## Instructions to follow
In the material below, find each line with the word "else" and list it.

## Data to process

/-- Fields of section gu. -/
def fldsGu : List Fld :=
  [Fld.GU_CTRL_START, Fld.GU_CTRL_STOP, Fld.GU_CTRL_WIDTH_M1, Fld.GU_CTRL_REFIN, Fld.GU_CTRL_REFOUT, Fld.GU_CTRL_FOLD_MODE, Fld.GU_CTRL_FOLD_SRC, Fld.GU_CTRL_FOLD_BYTES, Fld.GU_CTRL_COMPARE, Fld.GU_CTRL_OWNED, Fld.GU_SNOOP_SOURCE, Fld.GU_SNOOP_CORE, Fld.GU_SNOOP_CHANNEL, Fld.GU_PEER_PEER, Fld.GU_STATUS_BUSY, Fld.GU_STATUS_DONE, Fld.GU_STATUS_OVERRUN, Fld.GU_STATUS_MISMATCH, Fld.GU_STATUS_ABORTED, Fld.GU_STATUS_CONFIG_BAD] ++
  [Fld.GU_STATUS_WRITE_IGNORED, Fld.GU_STATUS_SKIPPED, Fld.GU_COUNT_RESULTS, Fld.GU_COUNT_MISMATCHES, Fld.GU_RANGE_ADDR_LO_VALUE, Fld.GU_RANGE_ADDR_HI_VALUE, Fld.GU_RANGE_LEN_LO_VALUE, Fld.GU_RANGE_LEN_HI_VALUE, Fld.GU_POLY_LO_VALUE, Fld.GU_POLY_HI_VALUE, Fld.GU_INIT_LO_VALUE, Fld.GU_INIT_HI_VALUE, Fld.GU_XOROUT_LO_VALUE, Fld.GU_XOROUT_HI_VALUE, Fld.GU_EXPECT_LO_VALUE, Fld.GU_EXPECT_HI_VALUE, Fld.GU_RESULT_LO_VALUE, Fld.GU_RESULT_HI_VALUE, Fld.GU_FOLD_VALUE]

/-- Fields of section host. -/
def fldsHost : List Fld :=
  [Fld.HOST_STATUS_READY, Fld.HOST_STATUS_STEP_STATE, Fld.HOST_STATUS_LATCHED, Fld.HOST_STATUS_IN_PROGRESS, Fld.HOST_STATUS_LINK_WIDTH, Fld.HOST_STATUS_LINK_GEN, Fld.HOST_STATUS_FLIT, Fld.HOST_STATUS_IDE_ACTIVE, Fld.STEP_DOORBELL_TARGET, Fld.STEP_DOORBELL_SLOT, Fld.DOORBELL_STATUS_LAST_TARGET, Fld.DOORBELL_STATUS_REFUSE_REASON, Fld.RESULT_LATEST_PAGE, Fld.RESULT_LATEST_STEP_LOW, Fld.APERTURE_BASE_BASE_GIB, Fld.HOST_COUNT_DB_DUPLICATES, Fld.HOST_COUNT_UNMAPPED_ACCESS, Fld.HOST_EVENT_RESULT, Fld.HOST_EVENT_HOLD, Fld.HOST_EVENT_VOTE_LOST] ++
  [Fld.HOST_EVENT_DB_REFUSED, Fld.HOST_EVENT_READY, Fld.HOST_EVENT_SELFTEST_FAIL, Fld.HOST_EVENT_LINK_DEGRADED, Fld.HOST_EVENT_MASK_MASK]

/-- Fields of section mbHost. -/
def fldsMbHost : List Fld :=
  [Fld.MB_CFG_ENABLE, Fld.MB_CFG_MODE, Fld.MB_CFG_TAKEN_IE, Fld.MB_TX_STATUS_TX_LEVEL, Fld.MB_TX_STATUS_BUSY, Fld.MB_TX_STATUS_TAKEN, Fld.MB_TX_STATUS_TX_OVERRUN, Fld.MB_TX_STATUS_TX_ABORT, Fld.MB_TX_STATUS_TX_FORMAT, Fld.MB_TX_STATUS_PEER_RESET, Fld.MB_RX_STATUS_RX_LEVEL, Fld.MB_RX_STATUS_RX_UNDERRUN, Fld.MB_TX_DATA_WORD, Fld.MB_TX_BELL_BELLS, Fld.MB_RX_HEAD_WORD, Fld.MB_RX_PEEK_WORD, Fld.MB_RX_BELL_BELLS, Fld.MB_RX_MASK_MASK, Fld.MB_RX_ACK_ACK]

/-- Fields of section win. -/
def fldsWin : List Fld :=
  [Fld.WIN_CTRL_GO, Fld.WIN_STATUS_BUSY, Fld.WIN_STATUS_DONE, Fld.WIN_STATUS_AVAILABLE, Fld.WIN_STATUS_OVERRUN, Fld.WIN_STATUS_HELD, Fld.WIN_COUNT_REQUESTS, Fld.WIN_COUNT_RESTARTS]

/-- Fields of section hk. -/
def fldsHk : List Fld :=
  [Fld.HK_CTRL_ENABLE, Fld.HK_CTRL_PACK, Fld.HK_CTRL_SURVEY_REPEAT, Fld.HK_CTRL_MAINS60, Fld.HK_CTRL_TRIG_EN, Fld.HK_CTRL_BURST_SW, Fld.HK_CTRL_SELFCAL_REQ, Fld.HK_STATUS_STATE, Fld.HK_STATUS_STALE_ANY, Fld.HK_STATUS_HK_CAL_REJECT, Fld.HK_STATUS_SURVEY_DONE, Fld.HK_STATUS_BURST_DONE, Fld.HK_STATUS_TRIG_CAUSE, Fld.HK_COUNT_BURST_DROPPED, Fld.HK_COUNT_CYCLES, Fld.HK_LIST_CFG_SURVEY_LEN, Fld.HK_LIST_CFG_BURST_LEN, Fld.HK_SURVEY_INPUT, Fld.HK_SURVEY_PERIOD, Fld.HK_BURST_INPUT] ++
  [Fld.HK_BURST_PERIOD, Fld.HK_SPARE_STANDS_FOR, Fld.HK_SPARE_IN_USE, Fld.HK_RESULT_CODE, Fld.HK_RINFO_OVER_RANGE, Fld.HK_RINFO_STALE, Fld.HK_RINFO_FAILED, Fld.HK_RINFO_NEW, Fld.HK_RINFO_BURST, Fld.HK_RINFO_DIFF, Fld.HK_RINFO_COUNT]

/-- Fields of section clock. -/
def fldsClock : List Fld :=
  [Fld.CLK_STATUS_CCLK_LOCK, Fld.CLK_STATUS_ATCLK_LOCK, Fld.CLK_STATUS_PHY_LOCK, Fld.CLK_STATUS_PCLK_LOCK, Fld.CLK_STATUS_MCLK_LOCK, Fld.CLK_STATUS_HOST_REF, Fld.CLK_STATUS_FABRIC_REF, Fld.CLK_STATUS_CLOCK_FAIL, Fld.CLK_COUNT_RELOCKS, Fld.XING_OVERRUN_X10, Fld.XING_OVERRUN_X11, Fld.XING_OVERRUN_X12, Fld.XING_OVERRUN_X13, Fld.XING_OVERRUN_OVERRUN_COUNT, Fld.RESET_CAUSE_LAST, Fld.RESET_CAUSE_MODULE_RESETS]

/-- Fields of section power. -/
def fldsPower : List Fld :=
  [Fld.PWR_STATUS_STATE, Fld.PWR_STATUS_ALERT, Fld.PWR_STATUS_LEVEL_CD0, Fld.PWR_STATUS_LEVEL_CD1, Fld.PWR_STATUS_LEVEL_CD2, Fld.PWR_STATUS_LEVEL_CD3, Fld.PWR_STATUS_CAUSE, Fld.PWR_COUNT_POWER_STEPS, Fld.PWR_COUNT_THERMAL_STEPS]

/-- Fields of section dma. -/
def fldsDma : List Fld :=
  [Fld.DMA_RING_LO_ADDR_LO, Fld.DMA_RING_HI_ADDR_HI, Fld.DMA_RING_SIZE_LOG2, Fld.DMA_TAIL_TAIL, Fld.DMA_HEAD_HEAD, Fld.DMA_CTRL_ENABLE, Fld.DMA_CTRL_RESET, Fld.DMA_CTRL_IRQ_ON_HALT, Fld.DMA_STATUS_RUNNING, Fld.DMA_STATUS_HALTED, Fld.DMA_STATUS_LAST_STATUS, Fld.DMA_STATUS_COMPLETED]

/-- The fields of a section. The firmware side of a host mailbox has the registers of R415 (R408). -/
def secFlds : Sec → List Fld
  | .array => fldsArray
  | .engine => fldsEngine
  | .vector => fldsVector
  | .seq => fldsSeq
  | .watch => fldsWatch
  | .update => fldsUpdate
  | .exch => fldsExch
  | .fabric => fldsFabric
  | .recovery => fldsRecovery
  | .clock => fldsClock
  | .power => fldsPower
  | .gu => fldsGu
  | .hk => fldsHk
  | .host => fldsHost
  | .mbHost => fldsMbHost
  | .dma => fldsDma
  | .win => fldsWin
  | .mbFw => fldsMbHost

/-- The instance (i, j) that an offset names, if the field's register stands there. -/
def Fld.at? (f : Fld) (off : Nat) : Bool :=
  f.off ≤ off &&
  (let d := off - f.off
   let i := if f.stride = 0 then 0 else d / f.stride
   let r := if f.stride = 0 then d else d % f.stride
   let j := if f.stride2 = 0 then 0 else r / f.stride2
   let q := if f.stride2 = 0 then r else r % f.stride2
   q = 0 && i < f.count && j < f.count2)

/-- The fields of the register at an offset of a section. -/
def fldsAt (sec : Sec) (off : Nat) : List Fld := (secFlds sec).filter (·.at? off)

/-- The value of a register after a power-up reset by its field map (R10). -/
def resetWord (sec : Sec) (off : Nat) : Nat := (fldsAt sec off).foldl (fun w f => setBits w f.lo f.w f.reset) 0

/-- Number of a section, for the key of the register bank. -/
def secNo : Sec → Nat
  | .array => 0 | .engine => 1 | .vector => 2 | .seq => 3 | .watch => 4 | .update => 5 | .exch => 6 | .fabric => 7
  | .recovery => 8 | .clock => 9 | .power => 10 | .gu => 11 | .hk => 12 | .host => 13 | .mbHost => 14 | .mbFw => 15
  | .dma => 16 | .win => 17

/-- Key of a register in the bank: section, instance (core, unit, converter, mailbox or channel), offset. -/
def regKey (sec : Sec) (inst off : Nat) : Nat := (secNo sec * 4096 + inst % 4096) * 65536 + off % 65536

end Sys2Proof.Machine
end

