-- ==== Sys2Proof/Machine/State.lean ====
section
/-! DEFINITION. The state of one T1 module as plain data, and the state after reset. Field defaults are the values after
a power-up reset (R10); a sparse map lists only what differs from the default that its reader names. -/

namespace Sys2Proof.Machine

/-- Why a command could stop the model. No meaning of this model raises one: every fault of the T1 is an effect on its
state (R351). `protocol` is kept for a host that drives the model outside the manual; safe. -/
inductive Fault where
  /-- Raised by no meaning; safe. -/
  | protocol
  deriving DecidableEq, Repr

/-- Why a command could have no meaning. -/
inductive Refusal where
  /-- The dispatcher's answer for a command whose meaning is not written yet; safe. -/
  | notModelled (mnemonic : String)
  deriving DecidableEq, Repr

/-- The fault and status codes of R352, with SCALE_NAS to LINK_DEGRADED in the order of the table. -/
inductive Code where
  | residueProduct | residueAccum | residueVector | residueUpdate | watchMismatch | reduceMismatch | xferCheck
  | memUncorrectable | scaleNas | ledgerDuplicate | ledgerIncomplete
  | frameLoss | noRoute | tokenTimeout | exchangeTimeout | tokenResidue
  | invalidSticky | updateInvalid | exchangeRange
  | tileConflict | anchorLow | badFormat | operandAlign | arraySrcAlign | bankTagMismatch | memUnmapped | badChain
  | badEntry | tokenOvf | badStash | badPosition | msgLength | cellarFull | ledgerProtect | reduceCoverage
  | stepSkew | controlSkew | bucketShape | travelPoolFull | travelLayout | voteTree | memLost
  | voteLost | selftestFail
  | arrayWriteFail | spareExhausted | headroomOvf | dormantLayer | laneFailed | retirePending | ageingNoSpare
  | calReject | hkCalReject | overRange | outlierFull | windowLoss | clipInf | clockFail | bondMismatch | tempOob
  | contextFull | empty | reduceLayout | ringLayout | holdSmall | rxPoolSmall | badCompletion | linkDegraded
  deriving DecidableEq, Repr

/-! ### Core: product engine and glacier tiles (R127 to R163) -/

/-- One glacier element (R140): 128 bits, 3-bit residue (R159), 25-bit budget and overflow tag (R145). -/
structure Elem where
  val : BitVec 128 := 0
  residue : Nat := 0
  budget : Nat := 0
  tag : Bool := false
  deriving DecidableEq, Repr

/-- One glacier tile: elements by index 64i + n, terms that lost bits (R156); for narrow-against-wide sampling the exact
wide sums of its elements and whether it has a cell-image operand (R62, R63). State, anchor and pair class stand in
GLACIER_STATUS (R161). -/
structure Tile where
  elems : SMap Elem := []
  loss : Nat := 0
  wide : SMap Dy := []
  cell : Bool := false
  deriving DecidableEq, Repr

/-- Plane Y as the last MATMUL pass left it (R134, R213): format code, orientation, and per column of B the code and the
block scale of each reduction element, and the master weight of each that comes from a cell image (R63). A cell that no
pass has loaded holds code 0 under scale 127 (DESIGN CHOICE, assumption 20). -/
structure PlaneY where
  fmt : Nat := 0
  crossed : Bool := false
  cols : List (List (Nat × Nat)) := []
  masters : List (List (Option Dy)) := []
  deriving DecidableEq, Repr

## Expected answer
   let i := if f.stride = 0 then 0 else d / f.stride
   let r := if f.stride = 0 then d else d % f.stride
   let j := if f.stride2 = 0 then 0 else r / f.stride2
   let q := if f.stride2 = 0 then r else r % f.stride2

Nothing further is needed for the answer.